Dataset entries:
-- ==== Sys2Proof/Safety.lean ====
section
/-!
DEFINITION. What a safe run is: no step stops, and every state keeps the device's standing rules.
-/

namespace Sys2Proof.Machine

/-- The state a step leads to, if it does not stop. -/
def State.stepTo (s : State) : Option State :=
  match step s with
  | .next t => some t
  | .fault _ => none
  | .refused _ => none

/-- A run of `n` steps that does not stop. -/
def State.runs : State → Nat → Prop
  | _, 0 => True
  | s, n + 1 => ∃ t, step s = .next t ∧ t.runs n

/-- The command `c` completes in `s`: it answers a next state that differs in the dies alone (the queue and the fuses stay), and `P`
holds of the dies there. -/
def Answers (c : Instr) (s : State) (P : Field → Prop) : Prop := ∃ g : Field, exec c s = .next { s with f := g } ∧ P g

/-- The command `c` completes in `s` and changes the OTP of both planes by `h`; `P` holds of the dies after it. -/
def Fuses (c : Instr) (s : State) (h : Otp → Otp) (P : Field → Prop) : Prop :=
  ∃ g : Field, exec c s = .next { s with f := g, otpA := h s.otpA, otpB := h s.otpB } ∧ P g

/-- The counter register at `a` has counted `k` more, and stays at its largest value (R52). -/
def Counted (m m' : Regs) (a k : Nat) : Prop := m'.rd a = BitVec.ofNat 32 (satAdd 32 (m.rd a).toNat k)

/-! What commands leave as it is. -/

/-- From `s` to `t` the queue, the fuses, the host die, a turn, a dump and a state copy stay. -/
def Apart (s t : State) : Prop :=
  t.pending = s.pending ∧ t.otpA = s.otpA ∧ t.otpB = s.otpB ∧ t.f.h = s.f.h ∧ t.f.turn = s.f.turn ∧ t.f.dump = s.f.dump ∧ t.f.copy = s.f.copy

/-- The planes stay. -/
def PlanesStay (s t : State) : Prop := t.f.a = s.f.a ∧ t.f.b = s.f.b

/-- Of Eaves, the modes and roles, the banks, the chains and snapshots stay, every register outside the block at `base` reads as before,
and GEN of every other port stays. -/
def BlockOnly (base port : Nat) (s t : State) : Prop :=
  t.f.e.mode = s.f.e.mode ∧ t.f.e.pstate = s.f.e.pstate ∧ t.f.e.roleA = s.f.e.roleA ∧ t.f.e.roleB = s.f.e.roleB ∧
  t.f.e.live = s.f.e.live ∧ t.f.e.inact = s.f.e.inact ∧ t.f.e.poolIn = s.f.e.poolIn ∧ t.f.e.chains = s.f.e.chains ∧
  t.f.e.snaps = s.f.e.snaps ∧ t.f.e.posted = s.f.e.posted ∧
  (∀ a, (a < base ∨ base + 0x1000 ≤ a) → t.f.e.regs.rd a = s.f.e.regs.rd a) ∧ ∀ k, k ≠ port → t.f.e.genOf k = s.f.e.genOf k

/-- A command of slot `n` changes that slot alone of the field side. -/
def SlotOnly (n : Nat) (s t : State) : Prop :=
  Apart s t ∧ BlockOnly (slotBase n) n s t ∧ t.f.e.seqr = s.f.e.seqr ∧ t.f.e.eths = s.f.e.eths ∧ t.f.e.t1s = s.f.e.t1s ∧
  ∀ k, k ≠ n → t.f.e.slot k = s.f.e.slot k

/-- The slot of a command that acts on a slot and on nothing else. -/
def slotOf : Instr → Option Nat
  | .slotRestart n | .slotEnable n | .slotDisable n | .opmodeApply n | .slotIntegrated n _ | .protocolException n _ | .canRxError n _ _ _
  | .detectDwellExpire n _ | .filterElementRead n _ | .mailboxLock n _ _ | .mailboxRelease n _ | .mailboxSelect n _ _
  | .mailboxLockTimeout n _ | .slotTxCandidate n | .txCommit n _ | .arbitrationLost n | .txSuccess n _ | .txError n _ _ _
  | .txAgeExpire n _ _ | .txCancel n _ | .busoffRecovery n _ _ | .characterReceived n _ _ _ _ _ _ | .packetBoundary n _ | .packerFlush n
  | .linScheduleEntry n _ | .linResponseTimeout n _ | .linBreakDetected n _ _ _ | .linPublishUpdate n
  | .linScheduleResume n _ | .slowTxCandidate n _ | .slowTxAgeExpire n _ | .j1708Access n _ _ | .slowCharSent n _ _ _
  | .serialGapEnd n _ => some n.val
  | _ => none

/-- The Ethernet port of a command that acts on a port and on nothing else. -/
def ethOf : Instr → Option Nat
  | .ethFrameReceived n _ _ _ _ | .ethLinkUp n _ _ | .ethLinkDown n _ _ | .ethRestart n _ _ | .txtsRead n | .ethTxStart n _ | .ethTxDone n _
  | .gateEntryChange n _ | .mdioAddress n _ _ _ | .mdioWrite n _ _ _ | .mdioRead n _ _ _ => some n.val
  | _ => none

/-- The T1S port of a command that acts on a port and on nothing else. -/
def t1sOf : Instr → Option Nat
  | .t1sFrameReceived n _ _ _ _ | .t1sBeacon n _ | .t1sBeaconLoss n _ | .t1sTxOpportunity n _ | .t1sCollision n _
  | .t1sRestart n _ _ => some n.val
  | .t1sBeaconSend b => some b.port.val
  | _ => none

/-- Commands that act in the planes alone. -/
def inPlanes : Instr → Bool
  | .mkaPeriod _ _ | .keyDestroyApply | .sessionOpen | .challengeExpire | .sessionLockoutExpire | .gcmEncrypt _ | .gcmDecrypt _ | .ctrCrypt _
  | .macGen _ | .macVerify _ | .randomBytes _ | .importKey _ | .provEscrow | .semaForce _ _ _ _ | .semaAcquire _ _ _ _ | .semaRelease _ _ _ _
  | .semaQuery _ _ _ _ | .journalSnapshot | .sealDue | .chunkClose | .chunkWritten _ _ _ | .incidentTrigger _ | .incidentClose
  | .incidentCopyDone _ _ | .legalExpire | .journalStatus _ _ _ | .journalLocate _ _ _ _ _ _ | .journalOpen _ _ _ _ _ _
  | .journalClose _ _ _ _ | .journalTrigger _ _ _ | .journalLock _ _ _ _ | .journalUnlock _ _ _ _ | .exportSend | .exportAck _ _ _ _
  | .timeReport _ _ _ | .timeSet _ _ _ _ _ _ | .gptpSyncSend | .tblRead _ | .tblWrite _ | .tblInsert _ | .tblDelete _ | .tblSearch _
  | .thrWindowRead _ | .thrWindowWrite _ | .tenRead _ | .tenWrite _ | .unbind _ | .clearBabble _ | .zeroCounters _ => true
  | _ => false

/-- The endpoint of a command that acts in the host die and on one endpoint alone. -/
def endpointOf : Instr → Option Nat
  | .endpointDown ep _ | .rqDeliver ep _ | .proxyRead ep _ | .proxyWrite ep _ | .proxyAcquire ep _ | .proxyRelease ep _ | .proxyResponse ep _
  | .proxyTimeout ep _ | .bulkPost ep _ => some ep.val
  | _ => none

/-! Fuses. -/

/-- Fuses only blow: counts rise, and what is fused stays. -/
def OtpGains (o n : Otp) : Prop :=
  (∀ k, sget (fun _ => 0) o.lcFuses k ≤ sget (fun _ => 0) n.lcFuses k) ∧ (o.rootO.isSome = true → n.rootO = o.rootO) ∧
  (∀ d ∈ o.digests, d ∈ n.digests) ∧ (∀ k ∈ o.revoked, k ∈ n.revoked) ∧ (o.retention.isSome = true → n.retention = o.retention)

/-- Both dies are fused alike, and no life-cycle state has more than its eight fuses blown. -/
def FuseRules (s : State) : Prop := s.otpA = s.otpB ∧ ∀ k, sget (fun _ => 0) s.otpA.lcFuses k ≤ 8

end Sys2Proof.Machine
end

Task statement
Please go through the data above and copy every line that has the word "register".

Solution to the problem
/-- The counter register at `a` has counted `k` more, and stays at its largest value (R52). -/
/-- Of Eaves, the modes and roles, the banks, the chains and snapshots stay, every register outside the block at `base` reads as before,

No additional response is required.